Although epithelial ovarian cancer (EOC) accounts for only a relatively small proportion of cancers among women, it is the leading cause of death from gynecological malignancies (1). Despite the advances in surgery and chemotherapy, the 5-year survival rate remains only ~30%, mainly due to the fact that these tumors are commonly diagnosed at an advanced stage (2). Thus, further investigation of the molecular mechanism underlying EOC metastasis is crucial.

Zinc finger E-box-binding homeobox 1 (ZEB1) is known to be an important regulator of epithelial-to-mesenchymal transition (EMT), which is required for cancer development and metastasis (3). ZEB1 promotes EMT by repressing genes, such as E-cadherin, which are involved in maintaining the epithelial phenotype, and activating those required for transformation to the mesenchymal phenotype (4,5). ZEB1 is a 190–210-kD protein, previously described as a transcriptional factor, repressor of cell adhesion molecules and cell polarity-associated genes (6). Aberrant expression of ZEB-1 in numerous cancers has been associated with aggressive disease, poor differentiation, rapid development of metastases and poor clinical outcome (7–11). Furthermore, high levels of ZEB1 promote the progression of gynecological cancer (12). However, the expression status of the ZEB1 protein in human ovarian carcinoma tissues and its role in clinical outcome requires further elucidation.

To investigate the expression pattern of ZEB1 in EOC tissues and evaluate its association with tumor progression and patient prognosis, we evaluated the expression of ZEB1 in 238 cases of ovarian cancer by immunohistochemistry (IHC) and analyzed the association between ZEB1 expression and clinicopathological parameters, including survival probability of EOC.

Patients and methods

Ethics statement

This study was approved by the Regional Committee for Medical Research Ethics South of Norway (S-06277a), The Social- and Health Directorate (06/3280) and The Data Inspectorate (06/5345).

Patients and materials

This study included 238 patients with EOC. All the patients underwent surgery at the Norwegian Radium Hospital, Oslo University Hospital (Oslo, Norway) between March, 1983 and May, 2001. Informed consent was obtained according to the institutional and national guidelines. The median age of the patients was 58 years (range, 19–89 years).

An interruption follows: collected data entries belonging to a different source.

/-- R133: a LOW or HIGH quotient of SEQ_A or of SEQ_B raises its fault with bits(d), for any base value and target; in a
PREPARE it ends the work there. (Inside a PREPARE a LOW quotient of SEQ_B cannot follow an accepted one of SEQ_A: it is 128
times as large.) The cases are those of the quotient d itself. -/
def Obligations.DivisorRangeFaults : Prop :=
  (∀ (s : State) (base : F32) (target : Nat),
    let dA := quotient base (F32.ofNat 4) (F32.ofNat target)
    let dB := quotient base (F32.ofNat 2) (F32.ofNat target)
    (dA.isNan = true ∨ dA.lt (F32.ofNat 1) = true → computeDivA base target s = .error { s with
      ctl := .fault, cause := .divALow, faultInfo := dA.bits, valid := false }) ∧
    (dA.ge (F32.ofNat 65536) = true → computeDivA base target s = .error { s with
      ctl := .fault, cause := .divAHigh, faultInfo := dA.bits, valid := false }) ∧
    (dB.isNan = true ∨ dB.lt (F32.ofNat 1) = true → computeDivB base target s = .error { s with
      ctl := .fault, cause := .divBLow, faultInfo := dB.bits, valid := false }) ∧
    (dB.ge (F32.ofNat 65536) = true → computeDivB base target s = .error { s with
      ctl := .fault, cause := .divBHigh, faultInfo := dB.bits, valid := false })) ∧
  (∀ (s : State) (fs fbck : Nat), s.ctl = .busy → s.busyLeft = 1 → rateTable s.rateSel = some (fs, fbck) →
    baseClkValid s.baseClk = true →
    (∀ t, computeDivA (F32.flt s.baseClk) fbck { s with busyLeft := 0 } = .error t → s.countdown = t) ∧
    (∀ t u, computeDivA (F32.flt s.baseClk) fbck { s with busyLeft := 0 } = .ok t →
      computeDivB (F32.flt s.baseClk) fs t = .error u → s.countdown = u))

/-- R135: an accepted quotient of SEQ_A or SEQ_B writes 256·INT + FRAC to its divisor register, and nothing else. -/
def Obligations.DivisorRegisters : Prop :=
  ∀ (s : State) (base : F32) (target int frac : Nat),
    (computeDivisor base (F32.ofNat 4) (F32.ofNat target) = .ok int frac →
      computeDivA base target s = .ok { s with divA := BitVec.ofNat 24 (256 * int + frac) } ∧
      (BitVec.ofNat 24 (256 * int + frac)).toNat = 256 * int + frac) ∧
    (computeDivisor base (F32.ofNat 2) (F32.ofNat target) = .ok int frac →
      computeDivB base target s = .ok { s with divB := BitVec.ofNat 24 (256 * int + frac) } ∧
      (BitVec.ofNat 24 (256 * int + frac)).toNat = 256 * int + frac)

/-- The accuracy of an accepted divisor (40_divisor.md R130, R136): 1 ≤ INT ≤ 65535, FRAC ≤ 255, and
0 ≤ d − (INT + FRAC/256) < 1/256 exactly, where d is DIVCALC's quotient, in units of 2^-149. -/
def Obligations.DivisorAccuracy : Prop :=
  ∀ (base cycles target : F32) (int frac : Nat), computeDivisor base cycles target = .ok int frac →
    ∃ mag : Nat, quotient base cycles target = .fin false mag ∧
      1 ≤ int ∧ int ≤ 65535 ∧ frac ≤ 255 ∧
      (256 * int + frac) * 2 ^ 141 ≤ mag ∧ mag < (256 * int + frac + 1) * 2 ^ 141

/-- The lock condition (70_reset_and_hazards.md R295): a base clock of K · fs with 256 ≤ K < 131072 gives D256_A = K and
D256_B = 128 · K exactly, for each of the six rates. -/
def Obligations.LockedDivisors : Prop :=
  ∀ (sel : BitVec 3) (fs fbck K : Nat) (base : Word), rateTable sel = some (fs, fbck) →
    256 ≤ K → K < 131072 → F32.flt base = .fin false (K * fs * F32.unit) →
    ∃ intA fracA intB fracB : Nat,
      computeDivisor (F32.flt base) (F32.ofNat 4) (F32.ofNat fbck) = .ok intA fracA ∧ 256 * intA + fracA = K ∧
      computeDivisor (F32.flt base) (F32.ofNat 2) (F32.ofNat fs) = .ok intB fracB ∧ 256 * intB + fracB = 128 * K

/-- R151: the four checks before the first sample, in their order; the first that fails raises its fault and ends
PREPARE. TONE_FREQ is judged on its bits; N·F/R is an integer exactly when R divides N·F. The second part says where
PREPARE ends: after two accepted divisors, with what a failed check or SYNTH's fault left (60_exceptions.md R263, R266). -/
def Obligations.SynthInputChecks : Prop :=
  (∀ (s : State) (fs : Nat),
    let sizeOk := 1 ≤ s.tableSize.toNat ∧ s.tableSize.toNat ≤ s.params.tableCap
    let toneOk := s.toneFreq.extractLsb' 23 8 ≠ 255 ∧ (s.toneFreq.getLsbD 31 = false ∨ s.toneFreq.extractLsb' 0 31 = 0)
    let ceilOk := s.ampCeiling.toNat ≤ (if s.ctrl.getLsbD 0 then 8388606 else 2147483646)
    let whole := ∃ (neg : Bool) (mag : Nat), F32.flt s.toneFreq = .fin neg mag ∧ fs * 2 ^ 149 ∣ s.tableSize.toNat * mag
    (¬ sizeOk → checkSynthInputs fs s = .error { s with
      ctl := .fault, cause := .badTableSize, faultInfo := s.tableSize, valid := false }) ∧
    (sizeOk → ¬ toneOk → checkSynthInputs fs s = .error { s with
      ctl := .fault, cause := .badTone, faultInfo := s.toneFreq, valid := false }) ∧
    (sizeOk → toneOk → ¬ ceilOk → checkSynthInputs fs s = .error { s with
      ctl := .fault, cause := .badCeiling, faultInfo := s.ampCeiling, valid := false }) ∧
    (sizeOk → toneOk → ceilOk → ¬ whole → checkSynthInputs fs s = .error { s with
      ctl := .fault, cause := .notWhole, faultInfo := 0, valid := false }) ∧
    (sizeOk → toneOk → ceilOk → whole → checkSynthInputs fs s = .ok s)) ∧
  (∀ (s a b : State) (fs fbck : Nat), s.ctl = .busy → s.busyLeft = 1 → rateTable s.rateSel = some (fs, fbck) →
    baseClkValid s.baseClk = true → computeDivA (F32.flt s.baseClk) fbck { s with busyLeft := 0 } = .ok a →
    computeDivB (F32.flt s.baseClk) fs a = .ok b →
    (∀ t, checkSynthInputs fs b = .error t → s.countdown = t) ∧
    (∀ t, checkSynthInputs fs b = .ok b → synth fs b = .error t → s.countdown = t))

/-- SYNTH (41_synthesizer.md R150, R155, R156): where it succeeds, every entry below N is the rounded sample, within the
ceiling, and nothing else changes; where it fails, it raises SYNTH_RANGE at the lowest failing index, and the entries
below it hold their samples. (A NaN that an overflowing intermediate makes fails too, at i = 0 or A = 0 as well: the
model's reading, R155 followed over the corner cases of R150 and R158, log entry 22, DEDUCED.) The second part is the
PREPARE completion that succeeds (44_transmitter.md R239, 40_divisor.md R135, 42_encoder.md R176): with a legal rate and
BASE_CLK, two accepted divisors, the checks passed and SYNTH's table, it ends in READY with VALID = 1, DIV_A and DIV_B =
256·INT + FRAC, SAMPLE from SYNTH and WORD its encoding below N, and nothing else changes. -/
def Obligations.SynthesisResult : Prop :=
  (∀ (s : State) (fs : Nat), s.sample.wf = true →
    let value := fun i => sampleValue s.params.cubicSign (angleStep (F32.flt s.toneFreq) (F32.ofNat fs))
      (F32.ofInt s.amplitude.toInt) i
    let good := fun i => (value i).isFinite = true ∧ (value i).roundHalfAway.natAbs ≤ s.ampCeiling.toNat
    (∀ t, synth fs s = .ok t →
      t = { s with sample := t.sample } ∧ t.sample.wf = true ∧
      (∀ i, i < s.tableSize.toNat → good i ∧ t.sample.read i = BitVec.ofInt 32 (value i).roundHalfAway) ∧
      (∀ i, s.tableSize.toNat ≤ i → t.sample.read i = s.sample.read i)) ∧
    (∀ t, synth fs s = .error t →
      ∃ i, i < s.tableSize.toNat ∧ ¬ good i ∧ (∀ k, k < i → good k) ∧
        t = { s with
          sample := t.sample, ctl := .fault, cause := .synthRange, faultInfo := BitVec.ofNat 32 i, valid := false } ∧
        (∀ k, k < i → t.sample.read k = BitVec.ofInt 32 (value k).roundHalfAway))) ∧
  (∀ (s u : State) (fs fbck intA fracA intB fracB : Nat), s.ctl = .busy → s.busyLeft = 1 → s.word.wf = true →
    rateTable s.rateSel = some (fs, fbck) → baseClkValid s.baseClk = true →
    computeDivisor (F32.flt s.baseClk) (F32.ofNat 4) (F32.ofNat fbck) = .ok intA fracA →
    computeDivisor (F32.flt s.baseClk) (F32.ofNat 2) (F32.ofNat fs) = .ok intB fracB →
    let divided : State := { s with
      busyLeft := 0, divA := BitVec.ofNat 24 (256 * intA + fracA), divB := BitVec.ofNat 24 (256 * intB + fracB) }
    checkSynthInputs fs divided = .ok divided → synth fs divided = .ok u →
    ∃ w : Table,
      s.countdown = { divided with sample := u.sample, word := w, valid := true, ctl := .ready } ∧ w.wf = true ∧
      (∀ i, i < s.tableSize.toNat → w.read i = encodeSample (u.sample.read i) (s.ctrl.getLsbD 0)) ∧
      (∀ i, s.tableSize.toNat ≤ i → w.read i = s.word.read i))

/-- SAMPLE[0] = 0 in every table that SYNTH completes (41_synthesizer.md R158). Where 2π ⊗ F overflows there is no table: the
model raises SYNTH_RANGE at index 0 (log entry 22, DEDUCED). -/
def Obligations.FirstSampleIsZero : Prop :=
  ∀ (s t : State) (fs : Nat), s.sample.wf = true → 1 ≤ s.tableSize.toNat → synth fs s = .ok t → t.sample.read 0 = 0

/-- PREPARE completion depends on the frozen configuration alone (44_transmitter.md R239, 41_synthesizer.md R157): two states
that agree on it reach the same STATE with the same divisors, and where it succeeds the same tables, and where it faults the
same cause and information. -/
def Obligations.PrepareDependsOnConfigurationOnly : Prop :=
  ∀ s s' : State, s.SameConfig s' → s.sample.wf = true → s'.sample.wf = true → s.word.wf = true → s'.word.wf = true →
    (completePrepare s).ctl = (completePrepare s').ctl ∧
    (completePrepare s).valid = (completePrepare s').valid ∧
    (completePrepare s).divA = (completePrepare s').divA ∧ (completePrepare s).divB = (completePrepare s').divB ∧
    ((completePrepare s).ctl = .fault → (completePrepare s).cause = (completePrepare s').cause ∧
      (completePrepare s).faultInfo = (completePrepare s').faultInfo) ∧
    ((completePrepare s).valid = true → ∀ i, i < s.tableSize.toNat →
      (completePrepare s).sample.read i = (completePrepare s').sample.read i ∧
      (completePrepare s).word.read i = (completePrepare s').word.read i)

/-! ### Reset -/

/-- R66: every value of the reset table. (SAMPLE and WORD are unspecified there; the model lists nothing, log entry 6.) -/
def Obligations.ResetValues : Prop :=
  let s := State.reset
  s.ctl = .idle ∧
  s.seqA.pc = 0 ∧ s.seqA.dly = 0 ∧ s.seqA.run = false ∧ s.seqB.pc = 0 ∧ s.seqB.dly = 0 ∧ s.seqB.run = false ∧
  s.j = 0 ∧ s.settleCnt = 0 ∧ s.busyLeft = 0 ∧
  s.ign = false ∧ s.unf = false ∧ s.valid = false ∧ s.cause = .none ∧
  s.ctrl = 0 ∧ s.baseClk = 0 ∧ s.toneFreq = 0 ∧ s.amplitude = 0 ∧ s.ampCeiling = 0 ∧ s.tableSize = 0 ∧
  s.faultInfo = 0 ∧ s.divA = 0 ∧ s.divB = 0 ∧ s.tblIndex = 0 ∧ s.encIn = 0 ∧
  s.txq = [] ∧ s.seqA.acc = 0 ∧ s.seqB.acc = 0 ∧ s.osr = 0 ∧ s.osrCnt = 32 ∧
  s.data = false ∧ s.bck = true ∧ s.lrck = false

/-- R290: with `rst` asserted, a clock edge gives every piece of state its reset value, from every state, and a host access
has no step. The parameters, the ROMs, the level of `rst`, the outside's schedule and the model's draws are not the
block's state of R66 and stay. -/
def Obligations.ResetFromAnyState : Prop :=
  ∀ s : State, s.rst = true →
    (s.edgeNext → step s = .next { State.reset with
      params := s.params, romA := s.romA, romB := s.romB, rst := true, host := s.host.tail,
      latencyDraw := s.latencyDraw, latencyIndex := s.latencyIndex }) ∧
    (∀ bits offset w rest, s.host = .read bits offset :: rest ∨ s.host = .write bits offset w :: rest →
      step s = .refused .accessInReset)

The patients were followed up until January 1st, 2012. All the patients were clinically staged according to the International Federation of Gynecologists and Obstetricians (FIGO) staging system (13). The primary tumors were histologically graded as well-, moderately and poorly differentiated, according to the recommendations of the World Health Organisation (13). Disease progression was determined based on the definitions outlined by the Gynecologic Cancer Intergroup (14). Paraffin-embedded ovarian carcinoma tissues were obtained from the Department of Pathology, and 3-µm sections were cut and used for morphological examination and IHC.

IHC

Paraffin sections were immunostained by Dako Autostainer using Dako Envision™ FLEX+ system (K8012; Dako, Glostrup, Denmark) as described in our previous study (15). Briefly, the sections were deparaffinized, epitopes were unmasked in PT-link with low pH target retrieval solution (Dako) and then blocked with peroxidase blocking solution (Dako) for 5 min. The slides were incubated at room temperature with polyclonal rabbit anti-human ZEB1 antibody (cat. no. HPA027524; 1:500; Sigma-Aldrich, St. Louis, USA), followed by incubation with rabbit linker for 15 min and horseradish peroxidase for 30 min at room temperature. The slides were subsequently stained with 3,3′-diaminobenzidine tetrahydrochloride for 10 min and counter-stained with hematoxylin, dehydrated, and mounted in Richard-Allan Scientific Cytoseal XYL (Thermo Fisher Scientific, Waltham, MA, USA). A known ZEB1-positive human esophageal carcinoma slide was used as positive control. Serial negative controls were tested by the same concentration of normal rabbit serum as a substitute for the rabbit anti-human ZEB1 antibody.

IHC scoring method

The immunostaining of ZEB1 was evaluated by two pathologists (Z.S. and J.M.N.) from the Norwegian Radium Hospital. Only nuclear staining of ZEB1 was considered in this study. The case was classified as positive if immunostaining was observed in >10% of the tumor cells, as described in our previous study (16).

Statistical analysis

SPSS software, version 18.0 (SPSS Inc., Chicago, IL, USA) was used for all the data analyses. Associations between categorical variables were analyzed by Chi-square tests (Pearson's and linear-by-linear, as appropriate). The Kaplan-Meier method was used for survival analysis and groups were compared with log-rank tests. For all the analyses, P<0.05 was considered as statistically significant.

Results

ZEB1 expression in tumor samples

Variable nuclear immunoreactivity for ZEB1 was detected in ovarian carcinoma cells and the stromal cells in the ovarian primary tumor samples (Fig. 1). Of the 238 samples, 78 were positive for ZEB1 and the remaining 160 were negative (Table I). Compared with the tumor cells, ZEB1 expression in stromal cells was generally strong.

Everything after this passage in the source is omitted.